Heparin is classified as an anticoagulant, and routinely referred to as a blood thinner. Actually, it really doesn’t thin your blood.
Heparin is used to prevent clots or stop clot growth, but it doesn’t decrease the size of existing clots. It is used to treat or reduce the risk of certain blood vessel, heart and lung conditions, such as:
Heparin anticoagulant works faster than warfarin. Thus, it may only be used initially until warfarin kicks in.
Heparin is not a “blood thinning” pill you pop, but this anticoagulant is administered via a shot in one of your veins or under your skin. And you’ll likely bleed and bruise more easily while you’re on it.
Heparin has the potential to cause a broad range of side effects, from bleeding to bruising to hair loss.
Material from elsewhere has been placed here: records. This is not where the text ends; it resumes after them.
/-- ISLAND_RESTORED: the island reaches the state its votes ask for. At a restore from STANDBY with the crystal running the
oscillator is measured (R363); the link island restores NT (R369). -/
def islandRestored (i : Nat) (ppm : Nat) (s : State) : State :=
  if !s.pwr.restoring.any (fun r => r.1 == i) then s
  else
    let s1 := { s with pwr := { s.pwr with restoring := s.pwr.restoring.filter (fun r => r.1 != i), restarts := s.pwr.restarts.erase i } }
    let s2 := (s1.setIsland i (if s1.runVotes i = 0 && !s1.held i then 1 else 2)).followShared
    let s3 := if i = 13 then s2.ntRestore else if i = 9 && s2.enabled .rf && s2.get F.RF_STAT_STATE = 0 then s2.rfIdle else s2
    if 3 ≤ i && i ≤ 6 then placeBackground (placeJobs 4 s3)
    else if i = 1 + s.activePair && s.pwr.xtalRun then
      ({ s3 with tim := { s3.tim with calMt := some s3.mt } }).put F.TIM_PT_CAL_PPM ppm
    else s3

/-- RESTORE_TIMEOUT: at twice the Max an island is restarted once, then marked FAILED with 0x0310. -/
def restoreTimeout (i : Nat) (s : State) : State :=
  match s.pwr.restoring.find? (fun r => r.1 == i) with
  | none => s
  | some (_, t) =>
    if s.mt < t + 2 * maxRestoreUs i (s.island i == 1) then s
    else
      let rest := s.pwr.restoring.filter (fun r => r.1 != i)
      if s.pwr.restarts.contains i then
        (({ s with pwr := { s.pwr with restoring := rest, restarts := s.pwr.restarts.erase i } }).failIsland i).reason .pwr 0x0310
      else { s with pwr := { s.pwr with restoring := rest ++ [(i, s.mt)], restarts := s.pwr.restarts ++ [i] } }

/-! ## Levels (R392, Table 1-1, Table 14-7) -/

/-- The level of an island. -/
def State.level (s : State) (i : Nat) : Nat := bits (s.reg R.PWR_ISL_PL) (2 * i + 1) (2 * i)

/-- The lowest and highest level an island supports; none for a fixed island. -/
def levelRange (i : Nat) : Option (Nat × Nat) :=
  if 1 ≤ i && i ≤ 6 then some (0, 3) else if i = 11 then some (1, 2) else none

/-- The governor's cap on an island: tiles at PL2 from step 2, the active pair at PL2 from step 3. -/
def State.levelCap (s : State) (i : Nat) : Nat :=
  let step := s.get F.PWR_STAT_GOV_STEP
  if 3 ≤ i && i ≤ 6 && 2 ≤ step then 2 else if i = 1 + s.activePair && 3 ≤ step && !s.flag F.LF_STAT_BUSY then 2 else 3

/-- Whether the active pair is in a session step, or runs P-521 or SHA-512 operations in place of their engines (Table 14-6). -/
def State.pairBusy (s : State) : Bool :=
  s.lf.hold.isSome || !s.rng.sessions.isEmpty || s.rf.takeover || (!s.sym.queue.isEmpty && (s.flag F.SYM_STAT_PK_FB || s.flag F.SYM_STAT_SHA_FB))

/-- The level an island takes for its current work; none where the table gives none, so that the demand stands (Table 14-6; log entry 173). -/
def State.workLevel (s : State) (i : Nat) : Option Nat :=
  if i = 1 + s.activePair then
    some (if s.pairBusy then 3 else if s.hif.executing.isSome || !s.sto.queue.isEmpty || !s.upd.reloads.isEmpty || s.upd.loading.isSome then 2 else 1)
  else if i = s.standbyIsland && s.standbyReady then some (if s.net.promoteWait then 3 else 1)
  else if 3 ≤ i && i ≤ 6 then (if (s.tile (i - 3)).job.isSome then some 3 else if (s.tile (i - 3)).slice.isSome then some 1 else none)
  else if i = 11 then some (if s.sto.queue.isEmpty then 1 else 2)
  else none

/-- LEVEL_CHANGE: the island takes the level of its work; one that does not settle in 3 tries stays at the higher with 0x0314. VCORE follows the
highest level demanded. -/
def levelChange (i level : Nat) (settles : Bool) (s : State) : State :=
  match levelRange i with
  | none => s
  | some (lo, hi) =>
    if s.islandFailed i then s
    else
      let want := max lo (min (min ((s.workLevel i).getD level) hi) (s.levelCap i))
      let new := if settles then want else max want (s.level i)
      let s1 := s.setReg R.PWR_ISL_PL (insertField (s.reg R.PWR_ISL_PL) (2 * i + 1) (2 * i) new)
      let v := [1, 2, 3, 4, 5, 6, 11].foldl (fun m k => max m (s1.level k)) 0
      let s2 := { s1 with pwr := { s1.pwr with vcore := v } }
      if settles then s2 else s2.reason .pwr 0x0314

/-- LEVEL_CHANGE. -/
def execLevelChange (island : Fin 15) (level : Fin 4) (settles : Bool) (s : State) : Out :=
  .next (levelChange island.val level.val settles s)

/-! ## MT reservation (R364) -/

/-- Writes MT_RES = MT + 16,777,216 us, or notes the failure with 0x040C. -/
def State.reserveMt (s : State) (ok : Bool) : State :=
  if ok && s.vaultUp then
    let r := s.mt + 16777216
    { s with vault := { s.vault with savedMt := s.vault.savedMt.write r }, sto := { s.sto with mtRes := r, resvRetry := none } }
  else
    (({ s with sto := { s.sto with resvRetry := some (s.mt + 1000000) } }).reason .tim 0x040C).event F.TIM_EVT_RESV_FAIL

/-- A reservation write; in STANDBY the pilot raises a vote for the storage island for it (R364). -/
def State.reserveVoted (s : State) (ok : Bool) : State :=
  if s.pwr.standby then ((s.raiseVote 0 11 false).reserveMt ok).withdrawVote 0 11 else s.reserveMt ok

/-- MT_RESERVATION: due once MT reaches MT_RES − 8,388,608 us. -/
def execMtReservation (ok : Bool) (s : State) : Out :=
  .next (if s.mt + 8388608 < s.sto.mtRes || s.phase < 6 then s else s.reserveVoted ok)

/-- MT_RESERVATION_RETRY: due 1 s after a failed write. -/
def execMtReservationRetry (ok : Bool) (s : State) : Out :=
  .next (match s.sto.resvRetry with
    | some t => if t ≤ s.mt then s.reserveVoted ok else s
    | none => s)

/-- Records VBAT (PWR_VBAT): the value now and the lowest since the last read. -/
def State.noteVbat (s : State) (mv : Nat) : State :=
  let s1 := s.put F.PWR_VBAT_NOW_MV mv
  if s1.get F.PWR_VBAT_MIN_MV = 0 || mv < s1.get F.PWR_VBAT_MIN_MV then s1.put F.PWR_VBAT_MIN_MV mv else s1

end Sys2Proof.Machine
end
Several of heparin’s side effects are considered serious, so contact your health care professional pronto if you experience:
- puffy eyes
- teary eyes
- runny nose
- vomit blood
- walking issues
- bleeding gums
- vision changes
- undue sweating
- severe headache
- black, tarry stools
- nausea & vomiting
- coughing up blood
- breathing problems
- shortness of breath
- excessive tiredness
- multiple nosebleeds
- swallowing difficulties
- back pain, backaches
- abdominal pain, swelling
- unusual bruising, bleeding
- purplish skin discoloration
- joint pain, stiffness, swelling
- loss of balance, coordination
- stools contain bright red blood
- bottom of feet itching & burning
- numbness, tingling in hands, feet
- lightheadedness, fainting, dizziness
- difficulty speaking, understanding speech
- chest pain, pressure, squeezing, tightness
- arms, shoulder, jaw, neck, back discomfort
- injection site irritation, pain, redness, ulcers
- facial, arm, leg weakness, especially one sided
- unusually, heavy, unexpected menstrual bleeding
Can’t be said that heparin isn’t prescribed without one long list of potential side effects. But since it is often given in a hospital setting, those folks in white should aid in keeping a “bleeding bruise” watch!
One other heparin burden is heparin-induced thrombocytopenia. Ordinarily, heparin prevents clotting and does not affect your blood platelets. In some rare cases, the immune system triggers a response that may cause new blood clots.
In close, if you happen to be one of those select few injecting heparin at home, keep your health care provider’s phone number at the ready. And call it whenever your health is in doubt. For this loss of hair causer is not a “take it and forget it” med.